> _Exercise_:
Using the records below, quote only the span that opens with the line containing "theorem leads_getState (hR" and closes with the line containing "theorem leads_getPar (hR", exactly and inclusively.

The data Start Marker

-- ==== Sys2Proof/Laws/Leads.lean ====
section
/-! SUPPORT. Relations between the state a computation starts in and the one it ends in, whether it ends or
raises: how they compose, and what they need of a callback, whose client may run commands
(spec/60_exceptions.md R315, R318, R319). -/

namespace Sys2Proof.Machine

/-- The relation can be put together from its pieces. -/
structure Travels (R : State → State → Prop) : Prop where
  refl : ∀ s, R s s
  trans : ∀ {s t u}, R s t → R t u → R s u

/-- Wherever the computation starts, it ends in a state in relation `R` to it. -/
def Leads {α : Type} (R : State → State → Prop) (m : M α) : Prop := ∀ s, R s (finalState (m s))

section

variable {α β : Type} {R : State → State → Prop}

theorem leads_pure (hR : Travels R) (a : α) : Leads R (pure a : M α) := fun s => hR.refl s
theorem leads_getState (hR : Travels R) : Leads R getState := fun s => hR.refl s
theorem leads_getEng (hR : Travels R) (e : Nat) : Leads R (getEng e) := fun s => hR.refl s
theorem leads_getDvr (hR : Travels R) (e : Nat) : Leads R (getDvr e) := fun s => hR.refl s
theorem leads_getDvt (hR : Travels R) (e : Nat) : Leads R (getDvt e) := fun s => hR.refl s
theorem leads_getTs (hR : Travels R) (e : Nat) : Leads R (getTs e) := fun s => hR.refl s
theorem leads_getPar (hR : Travels R) : Leads R getPar := fun s => hR.refl s
theorem leads_answer (hR : Travels R) (c : Status) : Leads R (answer c) := fun s => hR.refl s

/-- A sequence, from the state in which it starts: the first part, and the second from where the first
ends. -/
theorem leads_bind_at (hR : Travels R) {m : M α} {k : α → M β} {s : State}
    (hm : R s (finalState (m s))) (hk : ∀ a t, m s = .ok a t → R t (finalState (k a t))) :
    R s (finalState ((m >>= k) s)) := by
  rw [run_bind]
  cases h : m s with
  | ok a t =>
    rw [h] at hm
    exact hR.trans hm (hk a t h)
  | error r t =>
    rw [h] at hm
    exact hm

theorem leads_bind (hR : Travels R) {m : M α} {k : α → M β} (hm : Leads R m)
    (hk : ∀ a, Leads R (k a)) : Leads R (m >>= k) :=
  fun s => leads_bind_at hR (hm s) (fun a t _ => hk a t)

theorem leads_update {f : State → State} (h : ∀ s, R s (f s)) : Leads R (update f) := h

theorem leads_raise {f : BlockFault} (h : ∀ s, R s (s.takeFault f)) :
    Leads R (raise f : M α) := h

theorem leads_ite {c : Prop} [Decidable c] {m n : M α} (hm : Leads R m) (hn : Leads R n) :
    Leads R (if c then m else n) := by split <;> assumption

end

/-- A whole step: the relation holds across the reset that may cut it short, too. -/
theorem leads_stepEnd {α : Type} {R : State → State → Prop} (hR : Travels R)
    (hr : ∀ s, R s (State.resetBlock s)) {m : M α} {r s : State} (h : R r (finalState (m s))) :
    R r (stepEnd (m s)) := by
  cases hm : m s with
  | ok a t => rw [hm] at h; exact h
  | error c t =>
    rw [hm] at h
    cases c with
    | fault => exact h
    | reset => exact hR.trans h (hr t)

/-! ### What a client does inside a callback -/

/-- The relation survives everything a client can do inside a callback (60_exceptions.md R318, R319):
register writes, bytes poked into BUF, the commands that touch registers and BUF only, and the three that
release a frame or a PES buffer or set a watchdog. -/
structure ClientStable (R : State → State → Prop) : Prop extends Travels R where
  setCmd : ∀ s w, R s (State.setCmd s w)
  setStatus : ∀ s c, R s (State.setStatus s c)
  setRes0 : ∀ s v, R s (State.setRes0 s v)
  setRes1 : ∀ s v, R s (State.setRes1 s v)
  setRes2 : ∀ s v, R s (State.setRes2 s v)
  setRes3 : ∀ s v, R s (State.setRes3 s v)
  hostWrite : ∀ s r v, R s (State.hostWrite s r v)
  writeBytes : ∀ s a bs, a + List.length bs ≤ s.par.bufBytes → R s (State.writeBytes s a bs)
  takeFault : ∀ s f, R s (State.takeFault s f)
  release : ∀ s e f, f < (State.dvr s e).frames.length →
    ((State.dvr s e).frame f).state = .dispatched → ((State.dvr s e).frame f).refCount ≠ 0 →
    R s (State.modDvr s e (·.release f))
  releaseBuf : ∀ s e id, id < (State.ts s e).nextPesId →
    ((State.ts s e).buf id).state = .delivered → R s (State.modTs s e (·.releaseBuf id))
  setWatchdog : ∀ s e b, R s (State.modEng s e (·.setWatchdog b))

section

variable {R : State → State → Prop}

theorem leads_memRead (hR : Travels R) (hf : ∀ s f, R s (State.takeFault s f)) (a n : Nat) :
    Leads R (memRead a n) := by
  intro s
  by_cases h : a + n ≤ s.par.bufBytes
  · rw [run_memRead_ok h]; exact hR.refl s
  · rw [run_memRead_bad h]; exact hf s _

theorem leads_memWrite (hf : ∀ s f, R s (State.takeFault s f))
    (hw : ∀ s a bs, a + List.length bs ≤ s.par.bufBytes → R s (State.writeBytes s a bs))
    (a : Nat) (bs : List Byte) : Leads R (memWrite a bs) := by
  intro s
  by_cases h : a + bs.length ≤ s.par.bufBytes
  · rw [run_memWrite_ok h]; exact hw s a bs h
  · rw [run_memWrite_bad h]; exact hf s _

theorem leads_chk (hR : Travels R) (hf : ∀ s f, R s (State.takeFault s f)) (t : Word) :
    Leads R (chk t) := by
  intro s
  by_cases h : ctLegal t
  · rw [run_chk_ok h]; exact hR.refl s
  · rw [run_chk_bad h]; exact hf s _

theorem leads_portWrite (h : ClientStable R) (a : Nat) (b : Byte) : Leads R (portWrite a b) :=
  leads_memWrite h.takeFault h.writeBytes a [b]

theorem leads_portRead (h : ClientStable R) (a : Nat) : Leads R (portRead a) :=
  leads_bind h.toTravels (leads_memRead h.toTravels h.takeFault a 1) fun _ =>
    leads_pure h.toTravels _

/-- A command's body and its status, behind the checks of the decode order. -/
theorem leads_runCommand (h : Travels R) (hs : ∀ s c, R s (State.setStatus s c))
    (hf : ∀ s f, R s (State.takeFault s f)) (i : Instr) {body : M (Option Status)} {s : State}
    (hb : R s (finalState (body s))) : R s (finalState (runCommand i body s)) := by
  simp only [runCommand]
  split
  · exact hs s _
  split
  · exact hf s _
  · cases hm : body s with
    | ok a t =>
      rw [hm] at hb
      cases a with
      | none => exact hb
      | some c => exact h.trans hb (hs t c)
    | error r t =>
      rw [hm] at hb
      exact hb

theorem leads_ctBody (h : ClientStable R) :
    Leads R ctAddBody ∧ Leads R ctDeltaBody ∧ Leads R ctIndexBody := by
  have hc := leads_chk h.toTravels h.takeFault
  refine ⟨?_, ?_, ?_⟩ <;>
  · refine leads_bind h.toTravels (leads_getState h.toTravels) fun s => ?_
    refine leads_bind h.toTravels (hc _) fun _ => ?_
    try refine leads_bind h.toTravels (hc _) fun _ => ?_
    exact leads_bind h.toTravels (leads_update fun s => h.setRes0 s _) fun _ =>
      leads_answer h.toTravels _

theorem leads_cipBody (h : ClientStable R) :
    Leads R isCipBody ∧ Leads R parseCipBody ∧ Leads R buildCipBody := by
  have hR := h.toTravels
  have hr := leads_memRead hR h.takeFault
  have hw := leads_memWrite h.takeFault h.writeBytes
  refine ⟨?_, ?_, ?_⟩
  · exact leads_bind hR (leads_getState hR) fun s =>
      leads_bind hR (leads_update fun s => h.setRes0 s _) fun _ => leads_answer hR _
  · refine leads_bind hR (leads_getState hR) fun s => ?_
    refine leads_ite (leads_raise fun s => h.takeFault s _) ?_
    refine leads_bind hR (hr _ _) fun p => ?_
    split
    · exact leads_answer hR _
    · refine leads_bind hR (hw _ _) fun _ => ?_
      refine leads_bind hR (leads_update fun s => h.setRes0 s _) fun _ => ?_
      refine leads_bind hR (leads_update fun s => h.setRes1 s _) fun _ => ?_
      refine leads_bind hR (leads_update fun s => h.setRes2 s _) fun _ => ?_
      refine leads_bind hR (leads_update fun s => h.setRes3 s _) fun _ => ?_
      exact leads_answer hR _
  · refine leads_bind hR (leads_getState hR) fun s => ?_
    split
    · exact leads_answer hR _
    · refine leads_bind hR (hw _ _) fun _ => ?_
      refine leads_bind hR (leads_update fun s => h.setRes0 s _) fun _ => ?_
      refine leads_bind hR (leads_update fun s => h.setRes1 s _) fun _ => ?_
      exact leads_answer hR _

theorem leads_csrReadBody (hR : Travels R) (h0 : ∀ s v, R s (State.setRes0 s v)) (u i x : Nat) :
    Leads R (csrReadBody u i x) := by
  refine leads_bind hR (leads_getState hR) fun s => ?_
  split
  · exact leads_answer hR _
  · exact leads_bind hR (leads_update fun s => h0 s _) fun _ => leads_answer hR _

theorem leads_dvrReleaseBody (h : ClientStable R) (e : Nat) : Leads R (dvrReleaseBody e) := by
  intro s
  refine leads_bind_at h.toTravels (h.refl s) fun a t ht => ?_
  obtain ⟨rfl, rfl⟩ : a = s ∧ t = s := by simpa [eq_comm] using ht
  simp only [run_ite]
  split
  · exact h.refl _
  · next hf =>
    split
    · exact h.refl _
    · next hd =>
      rw [not_or, not_not] at hd
      exact leads_bind_at h.toTravels (h.release _ e _ (by omega) hd.1 hd.2)
        (fun _ t _ => h.refl t)

theorem leads_tsReleasePesBody (h : ClientStable R) (e : Nat) : Leads R (tsReleasePesBody e) := by
  intro s
  refine leads_bind_at h.toTravels (h.refl s) fun a t ht => ?_
  obtain ⟨rfl, rfl⟩ : a = s ∧ t = s := by simpa [eq_comm] using ht
  simp only [run_ite]
  split
  · exact h.refl _
  · next hf =>
    split
    · exact h.refl _
    · next hd =>
      rw [not_not] at hd
      exact leads_bind_at h.toTravels (h.releaseBuf _ e _ (by omega) hd) (fun _ t _ => h.refl t)

theorem leads_engSetWatchdogBody (h : ClientStable R) (e : Nat) :
    Leads R (engSetWatchdogBody e) := by
  refine leads_bind h.toTravels (leads_getState h.toTravels) fun s => ?_
  refine leads_ite (leads_answer h.toTravels _) ?_
  exact leads_bind h.toTravels (leads_update fun s => h.setWatchdog s e _) fun _ =>
    leads_answer h.toTravels _

/-- A nested command (60_exceptions.md R319). -/
theorem leads_nestedBody (h : ClientStable R) (i : Instr) : Leads R (nestedBody i) := by
  unfold nestedBody
  split
  · exact (leads_cipBody h).1
  · exact (leads_cipBody h).2.1
  · exact (leads_cipBody h).2.2
  · exact (leads_ctBody h).1
  · exact (leads_ctBody h).2.1
  · exact (leads_ctBody h).2.2
  · exact leads_csrReadBody h.toTravels h.setRes0 _ _ _
  · exact leads_dvrReleaseBody h _
  · exact leads_tsReleasePesBody h _
  · exact leads_engSetWatchdogBody h _
  · exact leads_answer h.toTravels _

/-- One thing a client does inside a callback. -/
theorem leads_clientAct (h : ClientStable R) (a : HostAct) : Leads R (clientAct a) := by
  unfold clientAct
  split
  · next w =>
    refine leads_bind h.toTravels (leads_update fun s => h.setCmd s w) fun _ => ?_
    split
    · next i _ =>
      exact fun s => leads_runCommand h.toTravels h.setStatus h.takeFault i
        (leads_nestedBody h i s)
    · exact leads_update fun s => h.setStatus s _
  · exact leads_update fun s => h.hostWrite s _ _
  · exact leads_portWrite h _ _
  · exact leads_portRead h _
  · exact leads_pure h.toTravels _

/-- Everything a client does inside a callback. -/
theorem leads_clientActs (h : ClientStable R) : ∀ as, Leads R (clientActs as)
  | [] => leads_pure h.toTravels _
  | a :: as => leads_bind h.toTravels (leads_clientAct h a) fun _ => leads_clientActs h as

end

/-- The relation survives whole callbacks: what a client does, the call and the return, and the answer. -/
structure CallStable (R : State → State → Prop) : Prop extends ClientStable R where
  enterCallback : ∀ s o, R s (State.enterCallback s o)
  leaveCallback : ∀ s, R s (State.leaveCallback s)
  emit : ∀ s o, R s (State.emit s o)
  takeDraw : ∀ s ds, s.tape.tail = ds → R s (State.takeDraw s ds)

section

variable {R : State → State → Prop}

theorem leads_draw (h : ∀ s ds, s.tape.tail = ds → R s (State.takeDraw s ds)) : Leads R draw := by
  intro s
  cases ht : s.tape with
  | nil => rw [run_draw_free ht]; exact h s _ (by simp [ht])
  | cons d ds => rw [run_draw_tape ht]; exact h s _ (by simp [ht])

/-- A callback (60_exceptions.md R318). -/
theorem leads_callback (h : CallStable R) (o : Out) : Leads R (callback o) := by
  refine leads_bind h.toTravels (leads_update fun s => h.enterCallback s o) fun _ => ?_
  refine leads_bind h.toTravels (leads_draw h.takeDraw) fun d => ?_
  refine leads_bind h.toTravels (leads_clientActs h.toClientStable _) fun _ => ?_
  refine leads_bind h.toTravels ?_ fun _ =>
    leads_bind h.toTravels (leads_update h.leaveCallback) fun _ => leads_pure h.toTravels _
  intro s
  cases d.reset <;> exact h.refl s

theorem leads_notify (h : CallStable R) (o : Out) : Leads R (notify o) :=
  leads_bind h.toTravels (leads_callback h o) fun _ => leads_pure h.toTravels _

theorem leads_request (h : CallStable R) (o : Out) : Leads R (request o) :=
  leads_bind h.toTravels (leads_update fun s => h.emit s o) fun _ => leads_draw h.takeDraw

end

end Sys2Proof.Machine
end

The data End Marker

> _Response to this task_:
theorem leads_getState (hR : Travels R) : Leads R getState := fun s => hR.refl s
theorem leads_getEng (hR : Travels R) (e : Nat) : Leads R (getEng e) := fun s => hR.refl s
theorem leads_getDvr (hR : Travels R) (e : Nat) : Leads R (getDvr e) := fun s => hR.refl s
theorem leads_getDvt (hR : Travels R) (e : Nat) : Leads R (getDvt e) := fun s => hR.refl s
theorem leads_getTs (hR : Travels R) (e : Nat) : Leads R (getTs e) := fun s => hR.refl s
theorem leads_getPar (hR : Travels R) : Leads R getPar := fun s => hR.refl s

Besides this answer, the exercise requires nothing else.